Deuxièmement, ces souvenirs doivent être clairs et encore importants pour l’individu. La vivacité de ce genre de souvenirs permet d’évoquer des images sensorielles très fortes qui donnent l’impression de revivre l’événement tel que l’individu l’a perçu.

Troisièmement, la personne doit avoir pensé de manière récurrente à l’événement. Cette répétition mentale permet la formation d’une association entre un concept et un souvenir (Singer, 2005). Par exemple, un jeune homme qui se sent nerveux avant un examen pourra penser à une réussite académique passée qui lui donnera confiance en lui ou bien une jeune femme n’arrivant pas à faire la paix avec son père, pourrait se remémorer l’absence de celui-ci lorsqu’elle en avait besoin. Ces assocelui-ciations sont parfois bénéfiques mais peuvent

également nuire à la personne. Il est difficile de casser certains patterns cognitifs qui sont automatiques. Il devient alors nécessaire de faire un effort psychique de façon consciente pour ne pas les utiliser.

Quatrièmement, nous distinguons ce type de souvenirs des autres souvenirs autobiographiques, car ils sont connectés à des souvenirs similaires. Les souvenirs similaires permettent la création de catégories que Tomkins (1979) appelle «script » et se réfèrent aux thèmes généraux qui émergent des différents évènements connectés. Les scripts permettent de

« lire » les événements actuels en fonction de ce qu’on a vécu dans le passé. Par exemple, un petit garçon jaloux de l’attention que ses parents portent à sa sœur, aura peut-être vécu de nombreux moments similaires et construira une sorte de script sur sa place au sein de la famille, qui dans ce cas pourrait faire l’objet d’une lecture négative. Avec le temps ce script pourrait avoir une influence négative et filtrer les expériences de rappel afin de donner un sens aux expériences actuelles que cet homme pourrait vivre de la même manière que lorsqu’il était enfant.
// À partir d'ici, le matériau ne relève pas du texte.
/-- V65 V66 V67: the three rate codes at position 2. -/
theorem test_decode_baud :
    decodeTableWord 80 0x16000000000000030019 = some (.baud 9600 3) ∧
    decodeTableWord 80 0x1600FF00000000030118 = some (.baud 19200 3) ∧
    decodeTableWord 80 0x1600010000000003001A = some (.baud 38400 3) := by decide

/-- V64 V73 V71 V72: one-byte arguments at 1 and 3, at 2, at 1, at 2. -/
theorem test_decode_regime : decodeTableWord 80 0x1801000200000003001E = some (.regime 1 2 3) := by decide
theorem test_decode_readdr : decodeTableWord 80 0x1B000500000000030023 = some (.readdr 5 3) := by decide
theorem test_decode_recov : decodeTableWord 80 0x1F010000000000030023 = some (.recov 1 3) := by decide
theorem test_decode_plug : decodeTableWord 80 0x20000200000000030025 = some (.plug 2 3) := by decide

/-- V74 V69: 16-bit arguments, high byte first, at 4 and at 2. -/
theorem test_decode_zeroset : decodeTableWord 80 0x2300000101230003004B = some (.zeroset 0x0123 3) := by decide
theorem test_decode_setflow : decodeTableWord 80 0x250013880000000300C3 = some (.setflow 0x1388 3) := by decide

/-- R77: a response is read by the request just sent. -/
theorem test_decode_getstateR : decodeRequest (.rspLayout .getstate v60) = .instr (.getstateR v60) := by decide
theorem test_decode_addrdefR : decodeRequest (.rspLayout .addrdef v60) = .instr (.addrdefR v60) := by decide
theorem test_decode_rdflowR : decodeRequest (.rspLayout .rdflow v60) = .instr (.rdflowR v60) := by decide
theorem test_decode_zerogetR : decodeRequest (.rspLayout .zeroget v60) = .instr (.zerogetR v60) := by decide
theorem test_decode_ackR : decodeRequest (.rspLayout .zeroset v60) = .instr (.ackR v60) := by decide

/-- I3, R78, R80, R164: frames that stand for no layout, each rejected by its own name. -/
theorem test_decode_rejects :
    decodeReqFrame (frameOf 0x23 0 0 2 0 0 0 3 0 0) = .rejected (.zeroFlag 2) ∧
    decodeReqFrame (frameOf 0x03 0 0 0 0 0 0 3 0 0) = .rejected (.noLayout 3) ∧
    decodeReqFrame (frameOf 0x01 9 0 0 0 0 0 3 0 0) = .rejected (.fillNotZero .getstate) ∧
    decodeReqFrame (frameOf 0x16 0 2 0 0 0 0 3 0 0) = .rejected (.noRate 2) := by decide

/-- The encoder gives the frames of V66 and V75. -/
theorem test_encode_frames :
    encodeFrame (.baud 19200 3) = some (frameOf 0x16 0 0xFF 0 0 0 0 3 0x01 0x18) ∧
    encodeFrame (.zeroset 0xFFFF 3) = some (frameOf 0x23 0 0 1 0xFF 0xFF 0 3 0x02 0x25) := by decide

/-! ### StateCodec: at most two vectors an instruction -/

/-- V4: gap bits set and ignored. -/
theorem test_dec1_gap_bits : answer (.dec1 (.byte 0xA9)) = some { fields := some (fields1 1 0 2) } := by decide
/-- V5: fields 0 and 1 decode, field 2 fails, nothing is returned. -/
theorem test_dec1_domain_error : answer (.dec1 (.byte 0xFF)) = some badTypeMode := by decide
/-- V13, as a register with its upper byte set (R112). -/
theorem test_dec2_register : answer (.dec2 (.reg 0xA5FB)) = some { fields := some (fields2 1 1) } := by decide
/-- V11. -/
theorem test_dec2_domain_error : answer (.dec2 (.byte 0x04)) = some badSensor := by decide
/-- V14. -/
theorem test_decw_first_then_second :
    answer (.decw (.byte 0x21) (.byte 0x03)) = some { fields := some (fields1 1 0 2 ++ fields2 1 1) } := by decide
/-- V15: both bytes bad, the first is reported. -/
theorem test_decw_first_error_wins : answer (.decw (.byte 0x31) (.byte 0x04)) = some badTypeMode := by decide
/-- V18: the largest byte. -/
theorem test_enc1_largest : answer (.enc1 (fields1 3 1 2)) = some { byte := some 0x27 } := by decide
/-- V23, V24, V30: identity, length, and the lower of two foreign values. -/
theorem test_enc1_errors :
    answer (.enc1 [⟨.first, 1, 1⟩, ⟨.first, 0, 2⟩, ⟨.first, 2, 0⟩]) =
      some { status := .shapeError, info := some (.shapeIdentity 0 (some (.first, 1))) } ∧
    answer (.enc1 [⟨.first, 0, 2⟩, ⟨.first, 1, 1⟩]) =
      some { status := .shapeError, info := some (.shapeLength 3 2) } ∧
    answer (.enc1 (fields1 1 2 3)) =
      some { status := .domainError, info := some (.domain .first 1 "Recovery" 2) } := by decide
/-- V33: the byte differs from `raw1`, and still no write is needed. -/
theorem test_upd1_no_difference :
    answer (.upd1 (.byte 0xAA) 0 2) = some { byte := some 0x22, writeNeeded := some false } := by decide
/-- V34, V37, V38, V39: another field kept; then the three errors. -/
theorem test_upd1_write_and_errors :
    answer (.upd1 (.byte 0x21) 2 0) = some { byte := some 0x01, writeNeeded := some true } ∧
    answer (.upd1 (.byte 0x21) 3 0) = some { status := .shapeError, info := some (.shapeIdentity 3 none) } ∧
    answer (.upd1 (.byte 0x21) 1 2) =
      some { status := .domainError, info := some (.domain .first 1 "Recovery" 2) } ∧
    answer (.upd1 (.byte 0x31) 2 1) = some badTypeMode := by decide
Pour finir, ces souvenirs se réfèrent à des conflits non-résolus et des préoccupations qui sous-tendent les buts des individus. Par exemple, une personne pour qui la réussite de son mariage est importante, aura tendance à rappeler des souvenirs émotionnels en lien avec ce thème. En effet, selon Singer (2005) plus une personne attribue de l’importance à un domaine, plus les échecs ou les réussites en lien avec ce sujet auront un impact sur sa vie et son psychisme. Il se peut également qu’une personne puisse avoir envie de résoudre des conflits du passée dans le présent afin d’acquérir une maitrise et un contrôle sur ces événements. Ces souvenirs de conflits non-résolus peuvent apporter une meilleure compréhension des problèmes actuels de la personne et sont utilisés à des fins thérapeutiques dans le but de diminuer leur influence néfaste. Il a été observé lors de thérapies de couples (Singer, 2001 cité par Blagov et Singer, 2004), que les souvenirs définissant le soi étaient liés à des thèmes relationnels critiques qui ressortaient dans les relations intimes des patients et participaient au transfert dynamique thérapeutique.